● **Exercise objective**: Print each record below character for character.

● **Data listing**:
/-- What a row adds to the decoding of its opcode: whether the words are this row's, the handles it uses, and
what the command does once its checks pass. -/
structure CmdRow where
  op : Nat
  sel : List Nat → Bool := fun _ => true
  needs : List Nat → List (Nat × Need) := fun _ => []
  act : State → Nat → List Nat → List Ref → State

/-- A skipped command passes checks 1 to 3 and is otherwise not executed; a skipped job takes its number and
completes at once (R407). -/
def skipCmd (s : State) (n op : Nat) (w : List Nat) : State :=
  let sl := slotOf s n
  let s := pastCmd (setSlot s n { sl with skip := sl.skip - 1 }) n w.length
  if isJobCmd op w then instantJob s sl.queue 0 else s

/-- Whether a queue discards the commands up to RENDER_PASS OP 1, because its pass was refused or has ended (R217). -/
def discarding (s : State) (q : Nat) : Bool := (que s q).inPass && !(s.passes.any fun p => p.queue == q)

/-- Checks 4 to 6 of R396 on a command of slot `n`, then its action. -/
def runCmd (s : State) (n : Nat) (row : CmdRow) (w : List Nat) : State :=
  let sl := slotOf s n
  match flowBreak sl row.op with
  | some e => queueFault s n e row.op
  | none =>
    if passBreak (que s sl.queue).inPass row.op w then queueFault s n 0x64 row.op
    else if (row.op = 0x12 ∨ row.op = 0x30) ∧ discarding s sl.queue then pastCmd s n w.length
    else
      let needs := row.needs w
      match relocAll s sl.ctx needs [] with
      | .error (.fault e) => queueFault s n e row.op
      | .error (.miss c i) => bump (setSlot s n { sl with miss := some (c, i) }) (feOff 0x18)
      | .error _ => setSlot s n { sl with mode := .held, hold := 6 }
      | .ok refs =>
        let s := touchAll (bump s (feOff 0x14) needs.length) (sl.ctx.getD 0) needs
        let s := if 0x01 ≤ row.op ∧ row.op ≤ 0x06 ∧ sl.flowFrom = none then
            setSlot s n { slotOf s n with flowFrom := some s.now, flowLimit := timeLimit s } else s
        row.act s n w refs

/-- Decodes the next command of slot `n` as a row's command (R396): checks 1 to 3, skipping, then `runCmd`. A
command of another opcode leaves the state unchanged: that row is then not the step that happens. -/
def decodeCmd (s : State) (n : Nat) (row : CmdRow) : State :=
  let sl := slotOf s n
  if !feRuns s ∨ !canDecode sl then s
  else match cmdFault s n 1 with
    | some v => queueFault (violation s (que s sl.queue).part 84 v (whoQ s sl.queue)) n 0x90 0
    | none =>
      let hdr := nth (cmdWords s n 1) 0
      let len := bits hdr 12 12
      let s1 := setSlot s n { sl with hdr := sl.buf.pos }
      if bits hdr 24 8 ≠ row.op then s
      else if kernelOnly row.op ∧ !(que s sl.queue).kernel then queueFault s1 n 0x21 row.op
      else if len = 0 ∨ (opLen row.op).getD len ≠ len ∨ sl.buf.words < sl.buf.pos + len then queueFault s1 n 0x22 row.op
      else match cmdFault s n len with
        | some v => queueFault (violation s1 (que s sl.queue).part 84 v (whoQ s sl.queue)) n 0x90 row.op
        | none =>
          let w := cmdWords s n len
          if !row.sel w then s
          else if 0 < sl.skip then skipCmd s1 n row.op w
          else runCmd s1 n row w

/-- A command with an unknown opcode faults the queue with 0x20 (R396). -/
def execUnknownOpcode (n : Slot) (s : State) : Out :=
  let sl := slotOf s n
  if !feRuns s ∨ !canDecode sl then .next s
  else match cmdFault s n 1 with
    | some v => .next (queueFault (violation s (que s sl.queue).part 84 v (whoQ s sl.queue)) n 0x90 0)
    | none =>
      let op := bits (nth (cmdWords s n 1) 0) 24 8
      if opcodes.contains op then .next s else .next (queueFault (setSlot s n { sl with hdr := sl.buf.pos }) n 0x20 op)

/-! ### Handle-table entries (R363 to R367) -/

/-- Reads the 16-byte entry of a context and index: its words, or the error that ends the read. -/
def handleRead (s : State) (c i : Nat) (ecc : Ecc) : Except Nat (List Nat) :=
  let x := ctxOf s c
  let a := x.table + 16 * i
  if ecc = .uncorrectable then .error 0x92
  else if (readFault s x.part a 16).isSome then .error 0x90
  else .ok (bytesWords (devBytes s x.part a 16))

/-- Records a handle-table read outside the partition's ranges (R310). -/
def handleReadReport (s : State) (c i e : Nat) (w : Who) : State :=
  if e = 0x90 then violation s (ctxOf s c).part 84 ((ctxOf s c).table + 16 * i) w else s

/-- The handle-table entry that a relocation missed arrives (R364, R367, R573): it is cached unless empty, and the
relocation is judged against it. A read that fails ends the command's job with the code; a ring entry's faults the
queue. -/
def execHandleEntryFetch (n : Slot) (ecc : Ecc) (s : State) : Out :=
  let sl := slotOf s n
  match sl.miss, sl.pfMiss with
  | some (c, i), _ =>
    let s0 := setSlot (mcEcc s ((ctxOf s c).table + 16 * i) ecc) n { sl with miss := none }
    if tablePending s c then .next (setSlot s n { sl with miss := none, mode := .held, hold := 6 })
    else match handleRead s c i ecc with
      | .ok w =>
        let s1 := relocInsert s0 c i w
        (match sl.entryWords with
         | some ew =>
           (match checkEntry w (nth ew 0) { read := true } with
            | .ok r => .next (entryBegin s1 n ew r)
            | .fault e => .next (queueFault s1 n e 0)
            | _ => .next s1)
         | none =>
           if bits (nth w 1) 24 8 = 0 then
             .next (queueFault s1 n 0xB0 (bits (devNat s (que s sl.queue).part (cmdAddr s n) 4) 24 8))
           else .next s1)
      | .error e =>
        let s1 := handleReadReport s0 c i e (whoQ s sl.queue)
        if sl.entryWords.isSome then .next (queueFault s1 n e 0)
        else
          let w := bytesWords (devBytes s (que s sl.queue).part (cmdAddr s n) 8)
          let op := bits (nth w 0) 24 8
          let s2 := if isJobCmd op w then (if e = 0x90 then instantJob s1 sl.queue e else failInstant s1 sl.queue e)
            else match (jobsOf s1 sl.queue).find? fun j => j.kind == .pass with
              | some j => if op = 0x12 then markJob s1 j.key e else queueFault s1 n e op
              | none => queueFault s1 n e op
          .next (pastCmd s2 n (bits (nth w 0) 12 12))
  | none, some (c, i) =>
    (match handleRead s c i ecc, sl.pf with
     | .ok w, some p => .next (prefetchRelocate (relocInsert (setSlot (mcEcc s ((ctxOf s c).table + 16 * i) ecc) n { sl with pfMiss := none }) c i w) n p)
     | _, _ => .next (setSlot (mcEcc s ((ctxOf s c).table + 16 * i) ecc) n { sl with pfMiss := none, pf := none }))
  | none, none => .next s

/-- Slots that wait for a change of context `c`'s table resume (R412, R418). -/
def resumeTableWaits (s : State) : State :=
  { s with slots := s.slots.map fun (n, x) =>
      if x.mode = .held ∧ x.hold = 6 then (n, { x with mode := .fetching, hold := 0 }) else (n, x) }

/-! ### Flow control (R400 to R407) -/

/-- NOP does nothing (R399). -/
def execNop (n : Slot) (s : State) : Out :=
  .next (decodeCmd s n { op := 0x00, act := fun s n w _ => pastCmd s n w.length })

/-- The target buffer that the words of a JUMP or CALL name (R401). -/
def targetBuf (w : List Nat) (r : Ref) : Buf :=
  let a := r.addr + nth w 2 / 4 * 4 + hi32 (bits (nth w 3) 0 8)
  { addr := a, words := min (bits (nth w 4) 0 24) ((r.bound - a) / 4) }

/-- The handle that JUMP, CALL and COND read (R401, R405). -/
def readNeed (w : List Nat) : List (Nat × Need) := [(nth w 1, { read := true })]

● **Exercise output**:
/-- What a row adds to the decoding of its opcode: whether the words are this row's, the handles it uses, and
what the command does once its checks pass. -/
structure CmdRow where
  op : Nat
  sel : List Nat → Bool := fun _ => true
  needs : List Nat → List (Nat × Need) := fun _ => []
  act : State → Nat → List Nat → List Ref → State

/-- A skipped command passes checks 1 to 3 and is otherwise not executed; a skipped job takes its number and
completes at once (R407). -/
def skipCmd (s : State) (n op : Nat) (w : List Nat) : State :=
  let sl := slotOf s n
  let s := pastCmd (setSlot s n { sl with skip := sl.skip - 1 }) n w.length
  if isJobCmd op w then instantJob s sl.queue 0 else s

/-- Whether a queue discards the commands up to RENDER_PASS OP 1, because its pass was refused or has ended (R217). -/
def discarding (s : State) (q : Nat) : Bool := (que s q).inPass && !(s.passes.any fun p => p.queue == q)

/-- Checks 4 to 6 of R396 on a command of slot `n`, then its action. -/
def runCmd (s : State) (n : Nat) (row : CmdRow) (w : List Nat) : State :=
  let sl := slotOf s n
  match flowBreak sl row.op with
  | some e => queueFault s n e row.op
  | none =>
    if passBreak (que s sl.queue).inPass row.op w then queueFault s n 0x64 row.op
    else if (row.op = 0x12 ∨ row.op = 0x30) ∧ discarding s sl.queue then pastCmd s n w.length
    else
      let needs := row.needs w
      match relocAll s sl.ctx needs [] with
      | .error (.fault e) => queueFault s n e row.op
      | .error (.miss c i) => bump (setSlot s n { sl with miss := some (c, i) }) (feOff 0x18)
      | .error _ => setSlot s n { sl with mode := .held, hold := 6 }
      | .ok refs =>
        let s := touchAll (bump s (feOff 0x14) needs.length) (sl.ctx.getD 0) needs
        let s := if 0x01 ≤ row.op ∧ row.op ≤ 0x06 ∧ sl.flowFrom = none then
            setSlot s n { slotOf s n with flowFrom := some s.now, flowLimit := timeLimit s } else s
        row.act s n w refs

/-- Decodes the next command of slot `n` as a row's command (R396): checks 1 to 3, skipping, then `runCmd`. A
command of another opcode leaves the state unchanged: that row is then not the step that happens. -/
def decodeCmd (s : State) (n : Nat) (row : CmdRow) : State :=
  let sl := slotOf s n
  if !feRuns s ∨ !canDecode sl then s
  else match cmdFault s n 1 with
    | some v => queueFault (violation s (que s sl.queue).part 84 v (whoQ s sl.queue)) n 0x90 0
    | none =>
      let hdr := nth (cmdWords s n 1) 0
      let len := bits hdr 12 12
      let s1 := setSlot s n { sl with hdr := sl.buf.pos }
      if bits hdr 24 8 ≠ row.op then s
      else if kernelOnly row.op ∧ !(que s sl.queue).kernel then queueFault s1 n 0x21 row.op
      else if len = 0 ∨ (opLen row.op).getD len ≠ len ∨ sl.buf.words < sl.buf.pos + len then queueFault s1 n 0x22 row.op
      else match cmdFault s n len with
        | some v => queueFault (violation s1 (que s sl.queue).part 84 v (whoQ s sl.queue)) n 0x90 row.op
        | none =>
          let w := cmdWords s n len
          if !row.sel w then s
          else if 0 < sl.skip then skipCmd s1 n row.op w
          else runCmd s1 n row w

/-- A command with an unknown opcode faults the queue with 0x20 (R396). -/
def execUnknownOpcode (n : Slot) (s : State) : Out :=
  let sl := slotOf s n
  if !feRuns s ∨ !canDecode sl then .next s
  else match cmdFault s n 1 with
    | some v => .next (queueFault (violation s (que s sl.queue).part 84 v (whoQ s sl.queue)) n 0x90 0)
    | none =>
      let op := bits (nth (cmdWords s n 1) 0) 24 8
      if opcodes.contains op then .next s else .next (queueFault (setSlot s n { sl with hdr := sl.buf.pos }) n 0x20 op)

/-! ### Handle-table entries (R363 to R367) -/

/-- Reads the 16-byte entry of a context and index: its words, or the error that ends the read. -/
def handleRead (s : State) (c i : Nat) (ecc : Ecc) : Except Nat (List Nat) :=
  let x := ctxOf s c
  let a := x.table + 16 * i
  if ecc = .uncorrectable then .error 0x92
  else if (readFault s x.part a 16).isSome then .error 0x90
  else .ok (bytesWords (devBytes s x.part a 16))

/-- Records a handle-table read outside the partition's ranges (R310). -/
def handleReadReport (s : State) (c i e : Nat) (w : Who) : State :=
  if e = 0x90 then violation s (ctxOf s c).part 84 ((ctxOf s c).table + 16 * i) w else s

/-- The handle-table entry that a relocation missed arrives (R364, R367, R573): it is cached unless empty, and the
relocation is judged against it. A read that fails ends the command's job with the code; a ring entry's faults the
queue. -/
def execHandleEntryFetch (n : Slot) (ecc : Ecc) (s : State) : Out :=
  let sl := slotOf s n
  match sl.miss, sl.pfMiss with
  | some (c, i), _ =>
    let s0 := setSlot (mcEcc s ((ctxOf s c).table + 16 * i) ecc) n { sl with miss := none }
    if tablePending s c then .next (setSlot s n { sl with miss := none, mode := .held, hold := 6 })
    else match handleRead s c i ecc with
      | .ok w =>
        let s1 := relocInsert s0 c i w
        (match sl.entryWords with
         | some ew =>
           (match checkEntry w (nth ew 0) { read := true } with
            | .ok r => .next (entryBegin s1 n ew r)
            | .fault e => .next (queueFault s1 n e 0)
            | _ => .next s1)
         | none =>
           if bits (nth w 1) 24 8 = 0 then
             .next (queueFault s1 n 0xB0 (bits (devNat s (que s sl.queue).part (cmdAddr s n) 4) 24 8))
           else .next s1)
      | .error e =>
        let s1 := handleReadReport s0 c i e (whoQ s sl.queue)
        if sl.entryWords.isSome then .next (queueFault s1 n e 0)
        else
          let w := bytesWords (devBytes s (que s sl.queue).part (cmdAddr s n) 8)
          let op := bits (nth w 0) 24 8
          let s2 := if isJobCmd op w then (if e = 0x90 then instantJob s1 sl.queue e else failInstant s1 sl.queue e)
            else match (jobsOf s1 sl.queue).find? fun j => j.kind == .pass with
              | some j => if op = 0x12 then markJob s1 j.key e else queueFault s1 n e op
              | none => queueFault s1 n e op
          .next (pastCmd s2 n (bits (nth w 0) 12 12))
  | none, some (c, i) =>
    (match handleRead s c i ecc, sl.pf with
     | .ok w, some p => .next (prefetchRelocate (relocInsert (setSlot (mcEcc s ((ctxOf s c).table + 16 * i) ecc) n { sl with pfMiss := none }) c i w) n p)
     | _, _ => .next (setSlot (mcEcc s ((ctxOf s c).table + 16 * i) ecc) n { sl with pfMiss := none, pf := none }))
  | none, none => .next s

/-- Slots that wait for a change of context `c`'s table resume (R412, R418). -/
def resumeTableWaits (s : State) : State :=
  { s with slots := s.slots.map fun (n, x) =>
      if x.mode = .held ∧ x.hold = 6 then (n, { x with mode := .fetching, hold := 0 }) else (n, x) }

/-! ### Flow control (R400 to R407) -/

/-- NOP does nothing (R399). -/
def execNop (n : Slot) (s : State) : Out :=
  .next (decodeCmd s n { op := 0x00, act := fun s n w _ => pastCmd s n w.length })

/-- The target buffer that the words of a JUMP or CALL name (R401). -/
def targetBuf (w : List Nat) (r : Ref) : Buf :=
  let a := r.addr + nth w 2 / 4 * 4 + hi32 (bits (nth w 3) 0 8)
  { addr := a, words := min (bits (nth w 4) 0 24) ((r.bound - a) / 4) }

/-- The handle that JUMP, CALL and COND read (R401, R405). -/
def readNeed (w : List Nat) : List (Nat × Need) := [(nth w 1, { read := true })]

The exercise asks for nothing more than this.